Exercise requirements: For the material below, return exactly the lines starting at the line containing "ChannelId), f.b2.toNat = ch.val →" and ending at the line containing "((s.channel ch).running = none → (s.profile p).live.isSome", both ends included, and no others.

╭─ Information given

/-- A shape passes the acceptance checks exactly when it meets all eleven (R47 to R58). One that does not is reported with the number
of the first check it fails and the position that check's rule names: none for A1 and A11, the first entry in scan order that breaks
the check for A2 to A6 and A10, and for A7 the first entry that breaks the run or may hold no mark, or none where no entry is marked
(R47 to R54, R57, R58; the two window checks have a statement of their own). A reply codes a position as 12.4 has it. -/
def Obligations.AcceptedShapesMeetEveryCheck : Prop :=
  (∀ sh : Shape, runChecks sh = .pass ↔
    -- A1
    (1 ≤ sh.energize.length ∧ sh.energize.length ≤ 6) ∧
    -- A2
    (∀ e ∈ sh.energize, e.kind = .rampCurrent ∨ e.kind = .holdCurrent ∨ e.kind = .driveDuty) ∧
    (∀ e ∈ sh.release, e.kind = .fastDecay ∨ e.kind = .coast) ∧
    -- A3
    (∀ (i : Nat) e, sh.energize[i]? = some e → e.duration = 0 →
      i + 1 = sh.energize.length ∧ (e.kind = .holdCurrent ∨ e.kind = .driveDuty)) ∧
    (∀ e ∈ sh.release, 1 ≤ e.duration) ∧
    -- A4
    (∀ e ∈ sh.energize,
      (e.kind = .rampCurrent → e.level ≤ 400 ∧ ∀ v, e.start = some v → v ≤ 400) ∧
      (e.kind = .holdCurrent → e.level ≤ if e.duration = 0 then 300 else 400) ∧
      (e.kind = .driveDuty → e.duration = 0 → e.level ≤ 192)) ∧
    -- A5
    (∀ (i : Nat) e, sh.energize[i]? = some e → e.kind = .rampCurrent →
      (i = 0 ∨ ∃ e', sh.energize[i - 1]? = some e' ∧ e'.kind = .driveDuty) → e.start.isSome = true) ∧
    -- A6
    ((sh.energize ++ sh.release).filter fun e => e.hit).length ≤ 1 ∧
    (∀ e ∈ sh.energize ++ sh.release, e.hit = true →
      (e.kind = .rampCurrent ∨ e.kind = .holdCurrent) ∧ 1 ≤ e.duration) ∧
    -- A7
    (sh.fields.dipThreshold = none → ∀ e ∈ sh.energize ++ sh.release, e.motion = false) ∧
    (sh.fields.dipThreshold.isSome = true →
      (∀ e ∈ sh.release, e.motion = false) ∧
      ∃ before run after, sh.energize = before ++ run ++ after ∧ run ≠ [] ∧ (∀ e ∈ run, e.motion = true) ∧
        ∀ e ∈ before ++ after, e.motion = false) ∧
    -- A8
    (∀ w, sh.fields.travelWindow = some w → sh.fields.dipThreshold.isSome = true ∧ w.lo ≤ w.hi) ∧
    -- A9
    (∀ w, sh.fields.resistanceWindow = some w →
      (∃ e, sh.energize.getLast? = some e ∧ e.kind = .holdCurrent ∧ e.duration = 0) ∧ w.lo ≤ w.hi) ∧
    -- A10
    (sh.energize.map fun e => e.duration).sum ≤ 65535 ∧
    -- A11
    ((∀ e ∈ sh.energize, e.duration ≠ 0) → sh.fields.minOn ≤ (sh.energize.map fun e => e.duration).sum)) ∧
  -- the first failure is reported
  (∀ (sh : Shape) (n : Nat) (pos : Option (Seq × Nat)), runChecks sh = .fail n pos ↔
    ∃ before after : List Judgment,
      [checkA1 sh, checkA2 sh, checkA3 sh, checkA4 sh, checkA5 sh, checkA6 sh, checkA7 sh, checkA8 sh, checkA9 sh, checkA10 sh,
        checkA11 sh] = before ++ some pos :: after ∧
      (∀ x ∈ before, x = none) ∧ n = before.length + 1) ∧
  -- with its position
  (∀ sh : Shape,
    checkA1 sh = (if 1 ≤ sh.energize.length ∧ sh.energize.length ≤ 6 then none else some none) ∧
    sh.ReportsFirst (checkA2 sh) (fun q _ e =>
      (q = .energize ∧ (e.kind = .fastDecay ∨ e.kind = .coast)) ∨
        (q = .release ∧ (e.kind = .rampCurrent ∨ e.kind = .holdCurrent ∨ e.kind = .driveDuty))) ∧
    sh.ReportsFirst (checkA3 sh) (fun q i e =>
      e.duration = 0 ∧ (q = .release ∨ i + 1 ≠ sh.energize.length ∨ (e.kind ≠ .holdCurrent ∧ e.kind ≠ .driveDuty))) ∧
    sh.ReportsFirst (checkA4 sh) (fun _ _ e =>
      (e.kind = .rampCurrent ∧ (400 < e.level ∨ ∃ v, e.start = some v ∧ 400 < v)) ∨
        (e.kind = .holdCurrent ∧ (if e.duration = 0 then 300 else 400) < e.level) ∨
        (e.kind = .driveDuty ∧ e.duration = 0 ∧ 192 < e.level)) ∧
    sh.ReportsFirst (checkA5 sh) (fun q i e =>
      q = .energize ∧ e.kind = .rampCurrent ∧ e.start = none ∧
        (i = 0 ∨ ∃ x, sh.energize[i - 1]? = some x ∧ x.kind = .driveDuty)) ∧
    sh.ReportsFirst (checkA6 sh) (fun q i e =>
      e.hit = true ∧
        ((∃ j x, j < i ∧ (sh.seqOf q)[j]? = some x ∧ x.hit = true) ∨
          (q = .release ∧ ∃ x ∈ sh.energize, x.hit = true) ∨
          (e.kind ≠ .rampCurrent ∧ e.kind ≠ .holdCurrent) ∨ e.duration = 0)) ∧
    (sh.fields.dipThreshold = none → sh.ReportsFirst (checkA7 sh) (fun _ _ e => e.motion = true)) ∧
    (sh.fields.dipThreshold.isSome = true →
      (∀ q i, checkA7 sh = some (some (q, i)) ↔ sh.FirstBreak
        (fun q i e => e.motion = true ∧
          (q = .release ∨ ∃ j k x y, j < k ∧ k < i ∧ sh.energize[j]? = some x ∧ x.motion = true ∧
            sh.energize[k]? = some y ∧ y.motion = false)) q i) ∧
      (checkA7 sh = some none ↔ ∀ e ∈ sh.energize ++ sh.release, e.motion = false)) ∧
    sh.ReportsFirst (checkA10 sh) (fun q i _ =>
      q = .energize ∧ 65535 < ((sh.energize.take (i + 1)).map fun e => e.duration).sum) ∧
    checkA11 sh =
      (if (∀ e ∈ sh.energize, e.duration ≠ 0) ∧ (sh.energize.map fun e => e.duration).sum < sh.fields.minOn then some none
        else none)) ∧
  positionByte none = 0 ∧
  ∀ i : Nat, i < 6 →
    positionByte (some (.energize, i)) = 1#1 ++ 0#1 ++ 0#3 ++ BitVec.ofNat 3 i ∧
    positionByte (some (.release, i)) = 1#1 ++ 1#1 ++ 0#3 ++ BitVec.ofNat 3 i

/-- The checks of the two windows: A8 fails with position none; A9 fails with the position of the last energize entry where the
window is misplaced, and with position none where its bounds are out of order; equal bounds and absent windows pass (R55, R56).
On an energize sequence with no entry, which A1 has refused before, A9 has no position to report. -/
def Obligations.WindowChecksReportTheirPosition : Prop :=
  ∀ sh : Shape,
    (sh.fields.travelWindow = none → checkA8 sh = none) ∧
    (∀ w, sh.fields.travelWindow = some w →
      checkA8 sh = if sh.fields.dipThreshold = none ∨ w.hi < w.lo then some none else none) ∧
    (sh.fields.resistanceWindow = none → checkA9 sh = none) ∧
    (∀ w before e, sh.fields.resistanceWindow = some w → sh.energize = before ++ [e] →
      checkA9 sh =
        if e.kind ≠ .holdCurrent ∨ e.duration ≠ 0 then some (some (.energize, before.length))
        else if w.hi < w.lo then some none else none)

/-! ### Channels -/

/-- A channel number of 8 or more is answered BAD_TARGET, and nothing changes; for CLEAR_FAULTS the target ALL, coded 255, is none
(R65, R67, R70, R71, R77, R96, R120, R146, 12.4). That it comes before BAD_PARAM in READ_CHANNEL and READ_OUTCOME, whose rules state no
order of the two, is the model's choice (notes/assumptions/39.md). -/
def Obligations.OutOfRangeChannelIsBadTarget : Prop :=
  ∀ (c : Command) (f : Frame) (s : State), s.admits c f →
    c ∈ [.bind, .unbind, .setChannel, .readChannel, .actuate, .release, .readOutcome, .clearFaults] → 8 ≤ f.b2.toNat →
    (c = .clearFaults → f.b2.toNat ≠ 255) → exec (linkInstr c f) s = .next (s.replied c f .badTarget {})

/-- BIND and UNBIND: their refusals, the binding set or removed with the counts of the profiles concerned, and the edge-armed flag
set from the line where the channel becomes READY; on a driving channel UNBIND leaves the removal pending (R6, R65, R66, R67, R73).
That a channel becoming READY on a line not yet sampled is not edge-armed is the model's choice: R73 speaks of a line last seen
asserted or deasserted (notes/assumptions/7.md). -/
def Obligations.BindAndUnbindMoveBindingAndCounts : Prop :=
  ∀ (f : Frame) (s : State) (ch : ChannelId), f.b2.toNat = ch.val →
    (∀ p : ProfileId, s.admits .bind f → f.b3.toNat = p.val + 1 →
      ((s.channel ch).running.isSome = true → exec (.bind f) s = .next (s.replied .bind f .busy {})) ∧
      ((s.channel ch).running = none → (s.profile p).live = none →
        exec (.bind f) s = .next (s.replied .bind f .noProfile {})) ∧
      ((s.channel ch).running = none → (s.profile p).live.isSome = true →
        ((s.channel ch).binding = some p →
          exec (.bind f) s = .next
            (s.replied .bind f .ok
              { b4 := if (s.chFault ch).latched then 5 else 1, b5 := BitVec.ofNat 8 (s.profile p).bindingCount })) ∧
        ((s.channel ch).binding = none →
          exec (.bind f) s = .next
            (((s.setProfile p { s.profile p with bindingCount := (s.profile p).bindingCount + 1 }).setChannel ch
              { s.channel ch with
                binding := some p
                edgeArmed := if (s.chFault ch).latched then (s.channel ch).edgeArmed
                  else decide ((s.channel ch).ctlSeen = .deasserted) }).replied .bind f .ok
              { b4 := if (s.chFault ch).latched then 5 else 1
                b5 := BitVec.ofNat 8 ((s.profile p).bindingCount + 1) })) ∧
        (∀ q : ProfileId, (s.channel ch).binding = some q → q ≠ p →
          exec (.bind f) s = .next
            ((((s.setProfile q { s.profile q with bindingCount := (s.profile q).bindingCount - 1 }).setProfile p
              { s.profile p with bindingCount := (s.profile p).bindingCount + 1 }).setChannel ch
              { s.channel ch with binding := some p }).replied .bind f .ok
              { b4 := if (s.chFault ch).latched then 5 else 1
                b5 := BitVec.ofNat 8 ((s.profile p).bindingCount + 1) })))) ∧
    (s.admits .unbind f →
      ((s.channel ch).running.isSome = true →
        ((s.channel ch).unbindPending = true → exec (.unbind f) s = .next (s.replied .unbind f .unbindPending {})) ∧
        ((s.channel ch).unbindPending = false →
          exec (.unbind f) s = .next
            ((s.setChannel ch { s.channel ch with unbindPending := true }).replied .unbind f .ok { b4 := 2 }))) ∧
      ((s.channel ch).running = none →
        ((s.channel ch).binding = none → exec (.unbind f) s = .next (s.replied .unbind f .unbound {})) ∧
        (∀ q : ProfileId, (s.channel ch).binding = some q →
          exec (.unbind f) s = .next
            (((s.setProfile q { s.profile q with bindingCount := (s.profile q).bindingCount - 1 }).setChannel ch
              { s.channel ch with binding := none, edgeArmed := false }).replied .unbind f .ok { b4 := 1 }))))

/-- SET_CHANNEL replaces both settings of a channel that is not driving, and removes the pull where it turns the check off;
READ_CHANNEL answers, laid out as 12.6 has it, and changes nothing (R62, R70, R71, R138, R139). -/
def Obligations.SetAndReadChannel : Prop :=
  ∀ (f : Frame) (s : State) (ch : ChannelId),
    (f.b2.toNat = ch.val →
    (s.admits .setChannel f →
      (f.b3.toNat % 4 = 0 → exec (.setChannel f) s = .next (s.replied .setChannel f .badParam {})) ∧
      (∀ t : TriggerSource, f.b3.toNat % 4 = triggerCode t →
        ((s.channel ch).running.isSome = true → exec (.setChannel f) s = .next (s.replied .setChannel f .busy {})) ∧
        ((s.channel ch).running = none →
          (f.b3.getLsbD 7 = true →
            exec (.setChannel f) s = .next
              ((s.setChannel ch { s.channel ch with trigger := t, openLoadCheck := true }).replied .setChannel f .ok
                { b4 := BitVec.ofNat 8 (128 + triggerCode t) })) ∧
          (f.b3.getLsbD 7 = false →
            exec (.setChannel f) s = .next
              (((s.setChannel ch { s.channel ch with trigger := t, openLoadCheck := false }).setChFault ch
                { s.chFault ch with pull := .notRunning, window := 0 }).replied .setChannel f .ok
                { b4 := BitVec.ofNat 8 (triggerCode t) }))))) ∧
    (s.admits .readChannel f →
      (f.b3 = 1 → exec (.readChannel f) s = .next (s.replied .readChannel f .ok (setupData s ch))) ∧
      (f.b3 = 2 → exec (.readChannel f) s = .next (s.replied .readChannel f .ok (activityData s ch))) ∧
      (f.b3 ≠ 1 → f.b3 ≠ 2 → exec (.readChannel f) s = .next (s.replied .readChannel f .badParam {})))) ∧
    [TriggerSource.pin, .link, .either].map triggerCode = [1, 2, 3] ∧
    ∀ activity : Nat,
      activity =
        (match (s.channel ch).running with
        | some a => if a.seq = .release then 4 else if (s.phaseOf a).any (fun ph => ph.duration = 0) then 3 else 2
        | none =>
          if (s.chFault ch).overcurrent = true ∨ (s.chFault ch).openLoad = true then 5
          else if (s.channel ch).binding.isSome then 1 else 0) →
      setupData s ch =
        { b4 := match (s.channel ch).binding with | none => 0 | some p => BitVec.ofNat 8 (p.val + 1)
          b5 := BitVec.ofBool (s.channel ch).unbindPending ++ BitVec.ofBool (s.channel ch).openLoadCheck ++
            BitVec.ofBool (s.channel ch).edgeArmed ++ BitVec.ofBool (decide ((s.channel ch).ctlSeen = .asserted)) ++
            BitVec.ofBool (s.channel ch).unread ++ 0#1 ++
            (match (s.channel ch).trigger with | .pin => 1#2 | .link => 2#2 | .either => 3#2)
          b6 := BitVec.ofNat 8 activity } ∧
      ((s.channel ch).running = none → activityData s ch = { b4 := BitVec.ofNat 8 activity }) ∧
      ∀ a : Actuation, (s.channel ch).running = some a →
        activityData s ch =
          { flags := BitVec.ofBool (decide (a.origin = .link)) ++
              BitVec.ofBool (!(s.profile a.profile).live.any fun v => v.gen = a.gen) ++ BitVec.ofBool a.heldFrom.isSome
            nibble := 0#1 ++ BitVec.ofNat 3 a.pos
            b4 := BitVec.ofNat 5 a.profile.val ++ BitVec.ofNat 3 activity
            b5 := BitVec.ofNat 8 (a.gen / 256), b6 := BitVec.ofNat 8 a.gen
            b7 := BitVec.ofNat 8 (min 65535 (a.time / 2) / 256), b8 := BitVec.ofNat 8 (min 65535 (a.time / 2))
            b9 := BitVec.ofNat 8 (min 65535 (a.phaseTime / 2) / 256), b10 := BitVec.ofNat 8 (min 65535 (a.phaseTime / 2)) }

/-- ACTUATE: its refusals in order, each of which changes nothing, and the start of an actuation with origin LINK on the live
version of the profile that a READY channel is bound to (R7, R77, R78, R103). -/
def Obligations.ActuateStartsReadyChannel : Prop :=
  ∀ (f : Frame) (s : State) (ch : ChannelId), s.admits .actuate f → f.b2.toNat = ch.val →
    ((s.channel ch).trigger = .pin → exec (.actuate f) s = .next (s.replied .actuate f .wrongSource {})) ∧
    ((s.channel ch).trigger ≠ .pin →
      ((s.channel ch).running.isSome = true →
        exec (.actuate f) s = .next
          (s.replied .actuate f (if (s.channel ch).unbindPending then .unbindPending else .busy) {})) ∧
      ((s.channel ch).running = none →
        ((s.chFault ch).latched = true → exec (.actuate f) s = .next (s.replied .actuate f .faulted {})) ∧
        ((s.chFault ch).latched = false →
          ((s.channel ch).binding = none → exec (.actuate f) s = .next (s.replied .actuate f .unbound {})) ∧
          (∀ (p : ProfileId) (v : Version), (s.channel ch).binding = some p → (s.profile p).live = some v →
            ((s.profile p).withheld = true → exec (.actuate f) s = .next (s.replied .actuate f .withheld {})) ∧
            ((s.profile p).withheld = false →
              exec (.actuate f) s = .next
                ((s.started ch .link p v).replied .actuate f .ok
                  { b4 := BitVec.ofNat 8 (p.val + 1), b5 := BitVec.ofNat 8 (v.gen / 256), b6 := BitVec.ofNat 8 v.gen }))))))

╰─

Output of the task:
  ∀ (f : Frame) (s : State) (ch : ChannelId), f.b2.toNat = ch.val →
    (∀ p : ProfileId, s.admits .bind f → f.b3.toNat = p.val + 1 →
      ((s.channel ch).running.isSome = true → exec (.bind f) s = .next (s.replied .bind f .busy {})) ∧
      ((s.channel ch).running = none → (s.profile p).live = none →
        exec (.bind f) s = .next (s.replied .bind f .noProfile {})) ∧
      ((s.channel ch).running = none → (s.profile p).live.isSome = true →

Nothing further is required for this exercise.